Urostomy

A urostomy refers to a diversion in the urinary tract to bypass the diseased bladder. The surgical procedure involved in the creation of a urostomy results in the formation of an opening in the abdomen to allow ureters to expel urine out of the body. This opening is known as a stoma. with no sphincters in the stoma, you are going to need to wear an ostomy bag over it to manage your urine evacuations.

Living with a urostomy

Here is what you may want to know about living with a urostomy.

  • During the first six weeks after surgery, you will need to abstain from lifting heavy objects.
  • A urostomy pouch is waterproof, which allows you to bathe, swim, and engage in other water activities. If you want to secure the edges of the skin barrier of the ostomy pouch, you may need to use waterproof tape.
  • Wearing a waist belt may not remain a viable option anymore when you have a urostomy. You can loosen the waist belt or start using suspenders. You can discuss clothing options with your ostomy care nurse.
  • You will need to keep an extra urostomy pouch the entire time to deal with an unexpected leakage. If you are planning on traveling, you can have extra supplies in a hand-carry bag. Make sure that these extra supplies are easily accessible to you.
  • If you have hair on the skin around your stoma, you will want to get rid of them to ensure an ideal adhesion between the skin barrier and the peristomal skin. You can remove hair with the help of a razor or electric shaver.
  • Some men might suffer erectile dysfunction for a few weeks after urostomy surgery. This condition generally subsides when connected nerves recover from the impact of surgery. The best way is to discuss this matter with your surgeon or doctor to find a viable solution to restore your sexual functions.

When to call an ostomy care nurse

You will need to see your ostomy care nurse during the first two weeks after surgery. The nurse will check your stoma and the skin around it.

You may have to call the nurse if you notice the following problems.

  • The pouch doesn’t remain in place.
  • The skin around your stoma is red, itchy, or painful.
  • There is a cut in the stoma.

Urinary tract infections

With a urostomy comes a higher susceptibility to developing urinary tract infections, which can be quite painful. The presence of bacteria in urine can be one of the reasons for these infections, so you will have to take care of your stoma and the skin around it to prevent these problems. You will need to take note of the usual color of urine. Any change in the urine color will denote a problem, which you need to fix to prevent any painfulness.
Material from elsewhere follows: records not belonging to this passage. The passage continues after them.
-- ==== Sys2Proof/Safety.lean ====
section
/-!
DEFINITION. What a safe run keeps: the invariants of the state that the rules of spec/ state. Each is a statement
about one state; that every step keeps it, and that State.reset has it, are obligations.
-/

namespace Sys2Proof.Machine

/-! ### Ranges -/

/-- A station record in range (R92, R94, R99). -/
abbrev Station.inRange (st : Station) : Prop :=
  st.missCount ≤ 3 ∧ 1 ≤ st.depth ∧ st.depth ≤ 8 ∧ 1 ≤ st.creditMax ∧ st.creditMax ≤ 4 ∧ 1 ≤ st.parkLimit.toNat

/-- A HOST_FAULT count in range (R139). -/
def faultCountInRange (f : Option (StageFault × Nat)) : Bool :=
  match f with
  | some (_, n) => n ≤ 255
  | none => true

/-- The registers and counters of every block in range: LINK_CONFIG as clamped (R170), an even STAGE_OFFSET (R133),
the HOST_FAULT count (R139), the fairness counter (R120), the poll interval timer (R102), the station records
(R92), and the repeat counts of the event records (R161). -/
abbrev State.registersInRange (s : State) : Prop :=
  8 ≤ s.host.replyTime.toNat ∧ 1 ≤ s.host.pollInterval.toNat ∧ s.host.stageOffset.toNat % 2 = 0 ∧
  faultCountInRange s.host.hostFault = true ∧ s.arb.fairness ≤ 4 ∧
  1 ≤ s.arb.pollTimer ∧ s.arb.pollTimer ≤ 255 ∧ (∀ a : StationNo, s.stations[a].inRange) ∧
  ∀ r ∈ s.events.records, r.repeats ≤ 255

/-! ### Slot records -/

/-- Whether a slot state is DONE. -/
def SlotState.isDone : SlotState → Bool
  | .done _ _ _ _ => true
  | _ => false

/-- Whether a slot state is DONE with event unread set. -/
def SlotState.isUnread : SlotState → Bool
  | .done _ _ u _ => u
  | _ => false

/-- The number of result bytes a slot state keeps. -/
def SlotState.resultLength : SlotState → Nat
  | .done _ _ _ result => result.length
  | _ => 0

/-- The pages and parameter bytes an op has: a WRITE holds the pages of its count, a READ those of its done count,
and a CONTROL none, with 8 parameter bytes (R6, R128, R129). -/
def Exchange.areasFit (x : Exchange) : Bool :=
  match x.op with
  | .write => x.chain.length == frames x.count && x.params.isEmpty
  | .read => x.chain.length == frames x.doneCount && x.params.isEmpty
  | .control => x.chain.isEmpty && x.params.length == 8

/-- Whether a READ can still be filled or resumed at its done count: at a page boundary, or whole (R61, R71). -/
def Exchange.atBoundary (x : Exchange) : Bool := x.doneCount % 64 == 0 || x.doneCount == x.count

/-- A slot record in range (R1, R3, R4, R6, R10). A READ stands at a page boundary in every state but CONNECTED,
ABORTING and DONE. -/
def Exchange.inRange (x : Exchange) : Bool :=
  countInRange x.op x.count && x.doneCount ≤ x.count && x.areasFit && x.st.resultLength ≤ 8 &&
    (if x.st.isDone then x.busyCount ≤ 8 else x.busyCount < 8) &&
    (match x.op, x.st with
     | .read, .connected _ _ _ => true
     | .read, .aborting _ _ _ => true
     | .read, .done _ _ _ _ => true
     | .read, _ => x.atBoundary
     | _, _ => true)

/-- The connected slot's record agrees with its connection: a READ whose data has not ended, or whose CALL or RESUME
is unanswered, stands at a page boundary (R44, R61). -/
def State.connectionFits (s : State) : Bool :=
  match s.link.op with
  | .exchange c =>
    match s.slots[c.slot] with
    | some x => if x.op = .read ∧ (¬ c.dataEnded ∨ c.phase = .opening) then x.atBoundary else true
    | none => true
  | _ => true

/-- Every slot record in range, with its connection. -/
abbrev State.slotsInRange (s : State) : Prop :=
  (∀ n : SlotNo, ∀ x ∈ s.slots[n], x.inRange = true) ∧ s.connectionFits = true

/-! ### Pages (R126, R130) -/

/-- The page chain of a slot number; a FREE slot has none. -/
def State.chainOf (s : State) (n : SlotNo) : List Page :=
  match s.slots[n] with
  | some x => x.chain
  | none => []

/-- Every page of the part: the free list, the reservation list, then the chains in slot order. -/
def State.allPages (s : State) : List Page :=
  s.stage.free ++ s.stage.reserved ++ (List.finRange 32).flatMap s.chainOf

/-- Each of the 256 pages stands in exactly one place (R126). -/
abbrev State.pagesConserved (s : State) : Prop := s.allPages.Perm (List.finRange 256)

/-- Whether a READ slot is on the link in an exchange and awaits its data. -/
def State.readAwaits (s : State) : Bool :=
  match s.link.op with
  | .exchange c =>
    match s.slots[c.slot] with
    | some x => x.isConnectedRead && c.phase == .awaiting
    | none => false
  | _ => false

/-- Pages are reserved only for a READ that is on the link and awaits its data, and never more than 4 (R59, R130,
R131). -/
abbrev State.reservationsFit (s : State) : Prop :=
  s.stage.reserved.length ≤ 4 ∧ (s.stage.reserved ≠ [] → s.readAwaits = true)

/-! ### Events (R157, R158, R164) -/

/-- Whether a slot is DONE with event unread set. -/
def State.unread (s : State) (n : SlotNo) : Bool :=
  match s.slots[n] with
  | some x => x.st.isUnread
  | none => false

/-- Each source has at most one record; a slot has one exactly while its event unread mark is set; and a station
whose attention pending mark is set has one (R96, R157, R158, R164). -/
abbrev State.eventsFit (s : State) : Prop :=
  (s.events.records.map EventRecord.source).Nodup ∧
  (∀ n : SlotNo, s.hasRecord (.slot n) = s.unread n) ∧
  ∀ a : StationNo, s.stations[a].attention = true → s.hasRecord (.station a) = true

/-! ### Lists, tags and the link (R21, R88, R100, R112) -/

/-- The state of the slot with a number, `none` while it is FREE. -/
def State.slotState (s : State) (n : SlotNo) : Option SlotState := s.slots[n].map Exchange.st

/-- Whether a slot is QUEUED at a priority. -/
def State.isQueued (s : State) (urgent : Bool) (n : SlotNo) : Bool :=
  match s.slots[n] with
  | some x => x.st == .queued && x.urgent == urgent
  | none => false

/-- Whether a slot is ABORTING and off the link. -/
def State.isAbortWaiting (s : State) (n : SlotNo) : Bool :=
  match s.slotState n with
  | some (.aborting _ _ none) => true
  | _ => false

/-- Whether a slot is ABORTING and on the link. -/
def State.isAbortOnLink (s : State) (n : SlotNo) : Bool :=
  match s.slotState n with
  | some (.aborting _ _ (some _)) => true
  | _ => false

/-- Whether a slot is PARKED(POOL). -/
def State.isPoolParked (s : State) (n : SlotNo) : Bool :=
  match s.slotState n with
  | some (.parkedPool _) => true
  | _ => false

/-- Whether a slot is PARKED(STATION). -/
def State.isStationParked (s : State) (n : SlotNo) : Bool :=
  match s.slotState n with
  | some (.parkedStation _ _) => true
  | _ => false

/-- Whether a slot is RECALLED. -/
def State.isRecalled (s : State) (n : SlotNo) : Bool :=
  match s.slotState n with
  | some (.recalled _ _) => true
  | _ => false

/-- Whether a slot is CONNECTED. -/
def State.isConnected (s : State) (n : SlotNo) : Bool :=
  match s.slotState n with
  | some (.connected _ _ _) => true
  | _ => false

/-- A list holds exactly the slots of a property, each once. -/
abbrev holdsExactly (l : List SlotNo) (p : SlotNo → Bool) : Prop :=
  l.Nodup ∧ ∀ n : SlotNo, n ∈ l ↔ p n = true

/-- Each list of the Link Arbiter and the deadline list holds exactly the slots of its state, each once (R88, R112
to R115). -/
abbrev State.listsFit (s : State) : Prop :=
  holdsExactly s.arb.level1 (s.isQueued true) ∧ holdsExactly s.arb.level0 (s.isQueued false) ∧
  holdsExactly s.arb.abortList s.isAbortWaiting ∧ holdsExactly s.arb.poolList s.isPoolParked ∧
  holdsExactly s.arb.recallList s.isRecalled ∧ holdsExactly s.park.deadlines s.isStationParked

/-- Whether a slot is the one the link operation is about: the connected slot, the slot visited, or the slot bound
to the cleanup entry being served. -/
def LinkOp.concerns (op : LinkOp) (n : SlotNo) : Bool :=
  match op with
  | .exchange c => c.slot == n
  | .abortVisit m _ => m == n
  | .poll w =>
    match w.phase, w.cleanup with
    | .cleaning, e :: _ => e.slot == some n
    | _, _ => false
  | _ => false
Signs of urinary tract infections include:

  • Strong smelling urine
  • High fever
  • Back pain
  • Pus in urine

To lower the risk of urinary tract infections, first, you have to make sure that you are drinking at least eight to ten glasses of water every day. Taking vitamin C will also help you lower these risks.

It is crucial to wash your hands every time you empty or change your ostomy pouch. Remember, hygiene is the most critical requirement to prevent any infections related to your urostomy. For further details, you may want to speak to your doctor or ostomy care nurse.